Cette assemblée, qui a eu lieu en 1619, a constitué une première étape décisive dans l’inauguration d’une nouvelle ère de régime colonial, même s’il faudra des décennies avant que la démocratie moderne ne soit instaurée dans la région. Pourtant, de nombreux universitaires se félicitent de Yeardley pour son rôle dans la promotion de la participation des citoyens à leur propre gouvernement. Yeardley mourut à Jamestown en 1627 à l'âge de 39 ans et fut probablement honoré d'une grande commémoration lors de son décès.

Depuis 1994, des scientifiques ont procédé à des fouilles dans Jamestown, site du premier établissement anglais permanent en Amérique du Nord, où trois navires ont été amarrés pour la première fois en avril 1607. Un projet à l’origine de l’archéologue Bill Kelso, Jamestown Rediscovery a déjà mis au jour deux millions d’artefacts, peintures un portrait de plus en plus complexe de cette pierre angulaire de l'histoire américaine - mais la découverte de ce premier Américain pourrait bien être la plus révolutionnaire à ce jour.

Selon David Givens, directeur de l'archéologie à Jamestown Rediscovery, l'identité de Yeardley est loin d'être définitive et sa confirmation attend des analyses supplémentaires, notamment le séquençage de l'ADN. "Nous croyons que cette personne est Sir George Yeardley", déclare Givens. "Maintenant, nous allons laisser la science nous dire si nous avons raison ou si nous avons tort."

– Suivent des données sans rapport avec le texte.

-- ==== Sys2Proof/Laws/Ops.lean ====
section
/-! SUPPORT. What each shared operation can do, said once: the cases of the procedures, the fields an engine procedure
leaves alone, the confirm it gives or still owes, and the receiver events of the stream. -/

namespace Sys2Proof.Machine

/-! ## Events -/

theorem lastRadioRx_append (es fs : List Event) :
    lastRadioRx (es ++ fs) = (lastRadioRx fs).or (lastRadioRx es) := by
  induction fs using List.reverseRecOn with
  | nil => simp [lastRadioRx]
  | append_singleton fs e ih =>
    rw [← List.append_assoc]
    cases e <;> simp_all [lastRadioRx, List.foldl_append]

@[simp] theorem lastRadioRx_radioRx (es : List Event) (on : Bool) : lastRadioRx (es ++ [.radioRx on]) = some on := by
  simp [lastRadioRx]

theorem confirmsOf_append (h : Byte) (es fs : List Event) :
    confirmsOf h (es ++ fs) = confirmsOf h es + confirmsOf h fs := by
  simp [confirmsOf]

theorem transmissions_append (es fs : List Event) : transmissions (es ++ fs) = transmissions es + transmissions fs := by
  simp [transmissions]

/-- The confirms an expiry of held entries emits, as a list of events. -/
theorem confirmsOf_expired (h : Byte) (q : List Entry) :
    confirmsOf h (q.map (fun e => .confData e.handle .transactionExpired)) =
      q.countP (fun e => decide (e.handle = h)) := by
  induction q with
  | nil => rfl
  | cons e q ih => simp_all [confirmsOf, List.countP_cons]

/-- The expiry of held entries drives no receiver. -/
theorem lastRadioRx_expired (q : List Entry) :
    lastRadioRx (q.map (fun e => .confData e.handle .transactionExpired)) = none := by
  induction q using List.reverseRecOn with
  | nil => rfl
  | append_singleton q e ih => rw [List.map_append, lastRadioRx_append, ih]; rfl

/-! ## Words and their bytes -/

/-- Four byte fields in place make the word of the four bytes, the highest first (spec/00_scope.md R9). -/
theorem fieldAt_bytes (a b c d : Byte) :
    fieldAt a 24 ||| fieldAt b 16 ||| fieldAt c 8 ||| fieldAt d 0 = (a ++ b ++ c ++ d : BitVec 32) := by
  apply BitVec.eq_of_getLsbD_eq
  intro i hi
  show _ = BitVec.getLsbD (w := 8 + 8 + 8 + 8) (a ++ b ++ c ++ d) i
  simp only [fieldAt, BitVec.getLsbD_append, BitVec.getLsbD_or, BitVec.getLsbD_shiftLeft, BitVec.getLsbD_setWidth]
  interval_cases i <;> simp

/-- The response value of a parse is `{status, code, len}` (R141, R143). -/
theorem parseValue_eq (status code : Byte) (len : Half) :
    parseValue status code len = (status ++ code ++ len : BitVec 32) := by
  apply BitVec.eq_of_getLsbD_eq
  intro i hi
  show _ = BitVec.getLsbD (w := 8 + 8 + 16) (status ++ code ++ len) i
  simp only [parseValue, fieldAt, BitVec.getLsbD_append, BitVec.getLsbD_or, BitVec.getLsbD_shiftLeft,
    BitVec.getLsbD_setWidth]
  interval_cases i <;> simp

/-- A header's length is its two bytes, the later one high (R62). -/
theorem headerLen_eq (b1 b2 : Byte) : headerLen b1 b2 = (b2 ++ b1 : BitVec 16) := by
  apply BitVec.eq_of_getLsbD_eq
  intro i hi
  show _ = BitVec.getLsbD (w := 8 + 8) (b2 ++ b1) i
  simp only [headerLen, BitVec.getLsbD_append, BitVec.getLsbD_or, BitVec.getLsbD_shiftLeft, BitVec.getLsbD_setWidth]
  interval_cases i <;> simp

theorem headerLen_toNat (b1 b2 : Byte) : (headerLen b1 b2).toNat = b1.toNat + 256 * b2.toNat := by
  rw [headerLen_eq]
  show BitVec.toNat (w := 8 + 8) (b2 ++ b1) = _
  rw [BitVec.toNat_append, ← Nat.shiftLeft_add_eq_or_of_lt b1.isLt, Nat.shiftLeft_eq]
  omega

/-! ## CHCI_CODES (R99) -/

theorem chciCommand_range (k : Fin 12) : 0x01 ≤ (Config.chciCommand k).toNat ∧ (Config.chciCommand k).toNat ≤ 0x0C := by
  have h := (Config.chciCommandOrder k).isLt
  simp only [Config.chciCommand, BitVec.toNat_ofNat]
  omega

theorem chciEvent_range (k : Fin 17) : 0x81 ≤ (Config.chciEvent k).toNat ∧ (Config.chciEvent k).toNat ≤ 0x91 := by
  have h := (Config.chciEventOrder k).isLt
  simp only [Config.chciEvent, BitVec.toNat_ofNat]
  omega

theorem chciCommand_injective : Function.Injective Config.chciCommand := by
  intro j k h
  have hj := (Config.chciCommandOrder j).isLt
  have hk := (Config.chciCommandOrder k).isLt
  have h' := congrArg BitVec.toNat h
  simp only [Config.chciCommand, BitVec.toNat_ofNat] at h'
  exact Config.chciCommandOrder.injective (Fin.ext (by omega))

theorem chciEvent_injective : Function.Injective Config.chciEvent := by
  intro j k h
  have hj := (Config.chciEventOrder j).isLt
  have hk := (Config.chciEventOrder k).isLt
  have h' := congrArg BitVec.toNat h
  simp only [Config.chciEvent, BitVec.toNat_ofNat] at h'
  exact Config.chciEventOrder.injective (Fin.ext (by omega))

theorem chciCommand_ne_chciEvent (j : Fin 12) (k : Fin 17) : Config.chciCommand j ≠ Config.chciEvent k := fun h => by
  have hj := chciCommand_range j
  have hk := chciEvent_range k
  rw [h] at hj
  omega

/-- The platform's CHCI_CODES are legal, whatever the open orders are (R95, R96, R99). -/
theorem chciCode_wf : chciCodesWf Config.chciCode = true := by
  have d : ∀ j k : Fin 12, j ≠ k → Config.chciCommand j ≠ Config.chciCommand k := fun _ _ h e => h (chciCommand_injective e)
  have e : ∀ j k : Fin 17, j ≠ k → Config.chciEvent j ≠ Config.chciEvent k := fun _ _ h e => h (chciEvent_injective e)
  simp [chciCodesWf, commandEventMessages, ChciMessage.assigned, ChciMessage.channel, ChciMessage.direction,
    Config.chciCode, chciCommand_range, chciEvent_range, chciCommand_ne_chciEvent, d, e]

theorem classifyCode_command {code : Byte} (h : 0x01 ≤ code.toNat ∧ code.toNat ≤ 0x0C) :
    classifyCode .commandEvent code = .command := if_pos h

theorem classifyCode_event {code : Byte} (h : 0x81 ≤ code.toNat ∧ code.toNat ≤ 0x91) :
    classifyCode .commandEvent code = .event := by
  unfold classifyCode
  rw [if_neg (by omega), if_neg (by omega), if_pos h]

Le radar pénétrant dans le sol (en haut) révèle aux archéologues une image haute résolution d'un squelette avant que ceux-ci ne défoncent le sol pour capturer une photo réelle (en bas). Le radar pénétrant dans le sol (en haut) révèle aux archéologues une image haute résolution d'un squelette avant que ceux-ci ne défoncent le sol pour capturer une photo réelle (en bas). (David Givens)

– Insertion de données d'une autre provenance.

-- ==== Sys2Proof/Tests/Slice0.lean ====
section
/-! SUPPORT. Tests of the model, each a named theorem. Expected results come from spec/95_test_vectors.md (named at each
test) or from the rule named. The witnesses at the end show, for every statement that has hypotheses, a state and operands
that meet them. -/

namespace Sys2Proof.Tests

open Sys2Proof.Machine

/-! ## The test configuration of spec/95_test_vectors.md section 1 -/

/-- The PIB default T0. -/
def pibT0 : Pib :=
  { minBE := 3, maxBE := 5, maxCSMABackoffs := 4, maxFrameRetries := 3, ackWaitDuration := 54,
    maxFrameTotalWaitTime := 1000, transactionPersistenceTime := 500, dsn := 0x10, rxOnWhenIdle := false,
    disableCCA := false }

/-- A legal CHCI_CODES: the codes of each direction in their order. -/
def codes : ChciMessage → Byte
  | .dataRequest => 0x01
  | .purgeRequest => 0x01
  | .setRequest => 0x02
  | .getRequest => 0x03
  | .resetRequest => 0x04
  | .rxEnableRequest => 0x0C
  | .dataConfirm => 0x81
  | .purgeConfirm => 0x82
  | .setConfirm => 0x83
  | .getConfirm => 0x84
  | .resetConfirm => 0x85
  | .rxEnableConfirm => 0x91

/-- The test parameters, with one answer to every question of the oracle. -/
def params (draw : Nat) (initOk : Bool) : Params :=
  { maxFrameLen := 127, unitBackoffPeriod := 20, csmaAttemptsMode := .docLiteral, beGrowth := .increment,
    totalWaitStatus := .transactionExpired, indirectDepth := 2, maxChciPayload := 255, pibDefault := pibT0,
    chciCode := codes, backoffDraw := fun _ => draw, initDraw := fun _ => initOk }

/-- A block that is ON with the given PIB and nothing else going on. -/
def onWith (p : Pib) : State := { State.reset with life := .on, pib := p, events := [.radioRx false] }

/-- A request in the engine: handle 5, 10 octets, ACK wanted, under the snapshot of `p`. -/
def engWith (p : Pib) (st : EngState) : Engine :=
  { Engine.idle with
    st := st, handle := 5, len := 10, ackReq := true, sMinBE := p.minBE, sMaxBE := p.maxBE,
    sMaxCB := p.maxCSMABackoffs, sMaxFR := p.maxFrameRetries, sAckWait := p.ackWaitDuration,
    sDisableCCA := p.disableCCA, BE := p.minBE, totalTimer := p.maxFrameTotalWaitTime }

/-- The events one operation adds, and its response. -/
def outcome (s t : State) : List Event × Option Response := (t.events.drop s.events.length, t.responses.getLast?)

/-- A response (1, value) without data. -/
def handled (v : Word) : Option Response := some ⟨true, v, []⟩

/-- A response (0, 0). -/
def refused : Option Response := some ⟨false, 0, []⟩

/-- A frame that has its number, handed to the radio or waiting for its ACK. -/
def numbered (e : Engine) : Engine := { e with seq := 0x10, seqValid := true }

/-! ## Well-formedness: each check refuses an ill-formed term -/

theorem test_wf_accepts_long_buffer (d : List Byte) (h : d.length = 65538) :
    (⟨.frameParse .inbound .data, d⟩ : Operation).wf = true := by
  simp [Operation.wf, maxDataIn, Instr.hasDataIn, h]

theorem test_wf_refuses_overlong_buffer (d : List Byte) (h : d.length = 65539) :
    (⟨.frameParse .inbound .data, d⟩ : Operation).wf = false := by
  simp [Operation.wf, maxDataIn, h]

theorem test_wf_refuses_buffer_of_plain_operation : (⟨.txDone, [0]⟩ : Operation).wf = false := by decide

theorem test_pib_wf_accepts_T0 : pibT0.wf = true := by decide

theorem test_pib_wf_refuses_minBE_above_maxBE : { pibT0 with minBE := 6 }.wf = false := by decide

theorem test_pib_wf_refuses_maxBE_above_8 : { pibT0 with maxBE := 9 }.wf = false := by decide

theorem test_pib_wf_refuses_maxCSMABackoffs_above_5 : { pibT0 with maxCSMABackoffs := 6 }.wf = false := by decide

theorem test_params_wf_accepts : (params 0 true).wf = true := by decide

theorem test_params_wf_refuses_zero_period : { params 0 true with unitBackoffPeriod := 0 }.wf = false := by decide

theorem test_params_wf_refuses_zero_depth : { params 0 true with indirectDepth := 0 }.wf = false := by decide

theorem test_params_wf_refuses_illegal_default :
    { params 0 true with pibDefault := { pibT0 with maxBE := 9 } }.wf = false := by decide

/-- A reserved command code, and one event code for two messages (R95, R99). -/
theorem test_params_wf_refuses_illegal_codes :
    { params 0 true with chciCode := fun m => if m = ChciMessage.setRequest then 0x0D else codes m }.wf = false ∧
    { params 0 true with chciCode := fun m => if m = ChciMessage.setConfirm then 0x81 else codes m }.wf = false := by decide

/-- The parameters of the platform are legal, whatever the open values are (R7, R25). -/
theorem test_platform_wf : Config.platform.wf = true := by
  have h1 := Config.defaultMaxBE.isLt
  have h2 := Config.defaultMaxCSMABackoffs.isLt
  simp [Params.wf, Pib.wf, Config.platform, Config.pibDefault, chciCode_wf]
  omega

/-! ## Decoding: words written out field by field (spec/30_encoding.md R83, R85) -/

theorem test_decode_init : decode (0x01#8 ++ 0#23 ++ 1#1) = .ok (.init true) := by decide
theorem test_decode_deinit : decode (0x02#8 ++ 0#24) = .ok .deinit := by decide
theorem test_decode_reset : decode (0x03#8 ++ 0#24) = .ok .reset := by decide
theorem test_decode_pibSet : decode (0x04#8 ++ 0x57#8 ++ 0x0102#16) = .ok (.pibSet 0x57 0x0102) := by decide
theorem test_decode_pibGet : decode (0x05#8 ++ 0x4C#8 ++ 0#16) = .ok (.pibGet 0x4C) := by decide
theorem test_decode_hdrEncode : decode (0x10#8 ++ 0x81#8 ++ 0x0102#16) = .ok (.hdrEncode 0x81 0x0102) := by decide
theorem test_decode_hdrDecode : decode (0x11#8 ++ 0x81#8 ++ 0x02#8 ++ 0x01#8) = .ok (.hdrDecode 0x81 2 1) := by decide
theorem test_decode_frameParse : decode (0x12#8 ++ 0#22 ++ 1#1 ++ 0#1) = .ok (.frameParse .outbound .commandEvent) := by
  decide
theorem test_decode_frameBuild :
    decode (0x13#8 ++ 0x01#8 ++ 0#14 ++ 0#1 ++ 1#1) = .ok (.frameBuild 0x01 .inbound .data) := by decide
theorem test_decode_classify : decode (0x14#8 ++ 0x0D#8 ++ 0#15 ++ 1#1) = .ok (.classify 0x0D .data) := by decide
theorem test_decode_dataReq :
    decode (0x20#8 ++ 7#8 ++ 20#8 ++ 0#6 ++ 0#1 ++ 1#1) = .ok (.dataReq 7 20 false true) := by decide
theorem test_decode_tick : decode (0x21#8 ++ 0x123456#24) = .ok (.tick 0x123456) := by decide
theorem test_decode_ccaResult : decode (0x22#8 ++ 0#23 ++ 1#1) = .ok (.ccaResult true) := by decide
theorem test_decode_txDone : decode (0x23#8 ++ 0#24) = .ok .txDone := by decide
theorem test_decode_ackRx : decode (0x24#8 ++ 0#16 ++ 0xFE#8) = .ok (.ackRx 0xFE) := by decide
theorem test_decode_indRelease : decode (0x30#8 ++ 4#8 ++ 0#16) = .ok (.indRelease 4) := by decide
theorem test_decode_purge : decode (0x31#8 ++ 5#8 ++ 0#16) = .ok (.purge 5) := by decide
theorem test_decode_rxEnable : decode (0b010000#6 ++ 1#1 ++ 0#1 ++ 3#24) = .ok (.rxEnable true false 3) := by decide
theorem test_decode_isRxEnabled : decode (0x48#8 ++ 0#24) = .ok .isRxEnabled := by decide
theorem test_decode_startRx : decode (0x49#8 ++ 0#24) = .ok .startRx := by decide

Le squelette en question semble avoir l'âge approprié et est en grande partie intact, ce qui permet d'estimer plusieurs caractéristiques originales du corps. De plus, le spécimen a été découvert dans une tombe placée dans un endroit réservé aux personnes de haut rang: dans l’allée centrale, se croisant avec ce que les colons appelaient le «cahier» (chœur) de ce qui était autrefois la deuxième église de la ville, structure en bois érigée en 1617. En outre, une grande pierre tombale commémorant un titre de chevalier - une autre marque de prestige léguée à Yeardley - occupait autrefois la même église que celle qui porte aujourd'hui les restes présumés d'Andeandley et qui aurait scellé sa tombe. La tombe semble être alignée sur les fondations de l'église et est dépourvue de débris de déconstruction, indiquant provisoirement qu'elle a été creusée avant le démantèlement de l'église en 1639, 12 ans après la mort de Yeardley.

C'est notamment la première fois qu'un radar pénétrant dans le sol à haute fréquence est utilisé pour l'identification de vestiges squelettiques archéologiques. La technique émet des radars profondément dans le sol et renvoie des signaux de restes sous la surface, ce qui permet aux chercheurs de visualiser les preuves sans perturber les artefacts. Une telle précaution non seulement donne une image complète d’un spécimen préservé de manière irréprochable, mais éclaire également la stratégie d’excavation.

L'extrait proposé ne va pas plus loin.